Catherine Jones has a new article published in the Open Access Journal of Spatial Information Science. The paper explores the co-design process of adapting a digital humanities tool for the geovisualisation and exploration of place-based information encoded in Instagram posts.
The paper uses data associated to the #Via Francigena cultural route. It reflects upon the process of data integration and visualization, and geographical exploration to facilitate open-ended discovery akin to deep maps.

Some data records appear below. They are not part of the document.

-- ==== Sys2Proof/Machine/Crc.lean ====
section
/-!
DEFINITION. The cyclic redundancy checks: CRC-32 (R291) and CRC-32C (R142, R394), both reflected, with initial value
and final XOR 0xFFFF_FFFF.
-/
set_option Elab.async false
namespace Sys2Proof.Machine

/-- One bit of a reflected CRC with reversed polynomial `poly`. -/
def crcBit (poly c : BitVec 32) : BitVec 32 :=
  if c.getLsbD 0 then (c >>> 1) ^^^ poly else c >>> 1

/-- `n` bits. -/
def crcBits (poly : BitVec 32) : Nat → BitVec 32 → BitVec 32
  | 0, c => c
  | n + 1, c => crcBits poly n (crcBit poly c)

/-- One byte. -/
def crcByte (poly c : BitVec 32) (b : Byte) : BitVec 32 := crcBits poly 8 (c ^^^ b.setWidth 32)

/-- A whole byte string. -/
def crcRun (poly : BitVec 32) (bs : List Byte) : BitVec 32 := (bs.foldl (crcByte poly) 0xFFFFFFFF) ^^^ 0xFFFFFFFF

/-- CRC-32, polynomial 0x04C1_1DB7 (R291). -/
def crc32 (bs : List Byte) : BitVec 32 := crcRun 0xEDB88320 bs

/-- CRC-32C, the Castagnoli polynomial (R142). -/
def crc32c (bs : List Byte) : BitVec 32 := crcRun 0x82F63B78 bs

end Sys2Proof.Machine
end

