-- ==== Sys2Proof/Machine/Trig.lean ====
section
/-!
DEFINITION. Handler triggers: their table, which fire on an arrival, a counter or a completion, and the event queue
(R326 to R329).
-/
set_option Elab.async false
namespace Sys2Proof.Machine

/-- The number of queue places (R329). -/
def trigQueueMax : Nat := 65536

/-- A trigger. -/
def State.trig (s : State) (t : Nat) : TrigCfg := SMap.getD (fun _ => .init) s.hdl.trigs t

/-- Write a trigger. -/
def State.setTrig (s : State) (t : Nat) (v : TrigCfg) : State :=
  { s with hdl := { s.hdl with trigs := SMap.put (fun _ => .init) s.hdl.trigs t v } }

/-- Clear a trigger's enable; its reserved completion entry is free again (R328). -/
def State.disarmTrig (s : State) (t : Nat) : State := s.setTrig t { s.trig t with enable := false }

/-- The enabled triggers with a property, by rising number. -/
def State.trigsWhere (s : State) (f : TrigCfg → Bool) : List (Nat × TrigCfg) :=
  s.hdl.trigs.filter fun e => e.2.enable && f e.2

/-- Room for `n` more events; the full bit records that there was none (R329). -/
def State.trigRoom (s : State) (n : Nat) : Bool := s.hdl.queue.length + n ≤ trigQueueMax

/-- Queue an event. -/
def State.queueEv (s : State) (e : TrigEv) : State := { s with hdl := { s.hdl with queue := s.hdl.queue ++ [e] } }

/-- The queue was full (HDL_QUEUE.full). -/
def State.markFull (s : State) : State := s.setFlag HDL_QUEUE.full 0 0 true

/-- The events of arrival triggers that an operation ending at window entry `w` fires. -/
def State.arrivalEvs (s : State) (w src pkind off len : Nat) : List TrigEv :=
  (s.trigsWhere fun t => t.kind == 0 && t.source == w).map fun (n, t) =>
    ⟨n, 0, t.owner, src + pkind * 2 ^ 40, off, len, s.fabric, t⟩

/-- The events of completion triggers that an entry fires. -/
def State.completionEvs (s : State) (c op handle word result : Nat) : List TrigEv :=
  (s.trigsWhere fun t => t.kind == 2 && t.owner == c && bitOf t.source op).map fun (n, t) =>
    ⟨n, 2, t.owner, handle, word, result, s.fabric, t⟩

/-- Fire the counter triggers of counter `n` whose condition holds (R326): each queues its event and its enable clears;
without room it fires when room appears. -/
def State.fireCounter (s : State) (n : Nat) (value : Word) : State :=
  (s.trigsWhere fun t => t.kind == 1 && t.source == n && t.arg ≤ value.toNat).foldl
    (fun s e =>
      if s.trigRoom 1 then
        (s.queueEv ⟨e.1, 1, e.2.owner, value.toNat, 0, 0, s.fabric, e.2⟩).disarmTrig e.1
      else s.markFull) s

/-- Work for the resident firmware. -/
def State.fwPush (s : State) (w : FwWork) : State := { s with hdl := { s.hdl with fw := s.hdl.fw ++ [w] } }

end Sys2Proof.Machine
end

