/-- Accept a block's flits in order. -/
def State.acceptFlits (s : State) (p : Nat) (b : LinkBlock) : State :=
  (List.range 4).foldl (fun s i => s.flitRecv p (blkTag b i) ((blkFlits b).getD i 0)) s

/-- A credit slot (R303). -/
def State.creditRecv (s : State) (p k v : Nat) : State :=
  let x := s.lport p
  let y := x.pool k
  let s := s.setLport p (x.setPool k { y with
    limit := some v, waitFrom := if y.limit = some v then y.waitFrom else none })
  (s.tryLive p).rescore

/-- Use the sideband slot of a good block at position `q` (R295). -/
def State.slotRecv (s : State) (p q v : Nat) : State :=
  match q % 4 with
  | 1 => s.ackRecv p v
  | 2 => s.creditRecv p (q / 4 % 9) v
  | 3 =>
    let x := s.lport p
    match q / 4 % 4 with
    | 0 => s.setLport p { x with hint := v, hintAt := some s.now }
    | 2 => s.setLport p { x with peerBeat := some v }
    | _ => if v = x.nakSeen then s else (s.setLport p { x with nakSeen := v }).startReplay p
  | _ => s

/-- The receiver's action on a good sequenced or idle block (R297). -/
def State.sequenceRecv (s : State) (p q : Nat) (b : LinkBlock) : State :=
  let v := s.lport p
  let idle := b.tags.toNat == 0
  let slot := b.slot.toNat
  let arr := if q % 4 = 0 then slot else match v.lastArr with | some a => (a + 1) % 2 ^ 16 | none => v.expected
  let s := if idle then s else s.setLport p { v with lastArr := some arr }
  if v.discarding then
    if q % 4 = 0 ∧ slot = v.expected then
      let v := s.lport p
      let s := s.setLport p { v with
        discarding := false, expected := if idle then v.expected else (v.expected + 1) % 2 ^ 16 }
      if idle then s else s.acceptFlits p b
    else s
  else if idle then s
  else if arr = v.expected then
    let v := s.lport p
    (s.setLport p { v with expected := (v.expected + 1) % 2 ^ 16 }).acceptFlits p b
  else if (v.expected + 2 ^ 16 - arr) % 2 ^ 16 < 2 ^ 15 then s
  else s.enterDiscard p

/-- A block arrives on a port (R294, R295, R297). -/
def State.blockRecv (s : State) (p : Nat) (b : LinkBlock) (marked : Bool) : State :=
  let v := s.lport p
  if !v.framed || s.stopped then s
  else
    let q := v.rpos
    let s := s.setLport p { v with rpos := (q + 1) % 144 }
    if blkBad b marked then
      let s := ((s.bump LNK_CRC_COUNT.count p 0).pmcEv 9 2 p 0 1).lnkEvent p 0 0
      if (s.lport p).discarding || !(s.lport p).framed then s else s.enterDiscard p
    else (s.slotRecv p q b.slot.toNat).sequenceRecv p q b

end Sys2Proof.Machine
end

Abstract: An abundance of geographic information is hidden within texts and multimedia objects that has the potential to enrich our knowledge about the relationship between people and places. One such example is the geographic information embedded within user-generated content collected and curated by the social media giants. Such geographic data can be encoded either explicitly as geotags or implicitly as geographical references expressed as texts that comprise part of a title or image caption. To use such data for knowledge building there is a need for new mapping interfaces. These interfaces should support both data integration and visualization, and geographical exploration with open ended discovery. Based on a user scenario on the Via Francigena (a significant European cultural route), we set out to adapt an existing humanities interface to support social and spatial exploration of how the route is perceived.
We adopted a thinking by doing approach to co-design an interdisciplinary prototype and discuss the six stages of activity, beginning with the definition of the use case and ending in experimentation with a working technology prototype. Through reflection on the process of tool modification and an in-depth exploration of the data encoding, we were better able to understand the strengths and limitations of the data, the tool, and the underlying workflows. This in-depth knowledge helped us to define a set of requirements for tools and data that will serve as a valuable contribution for those engaged in the design of deep mapping interfaces for place-based research.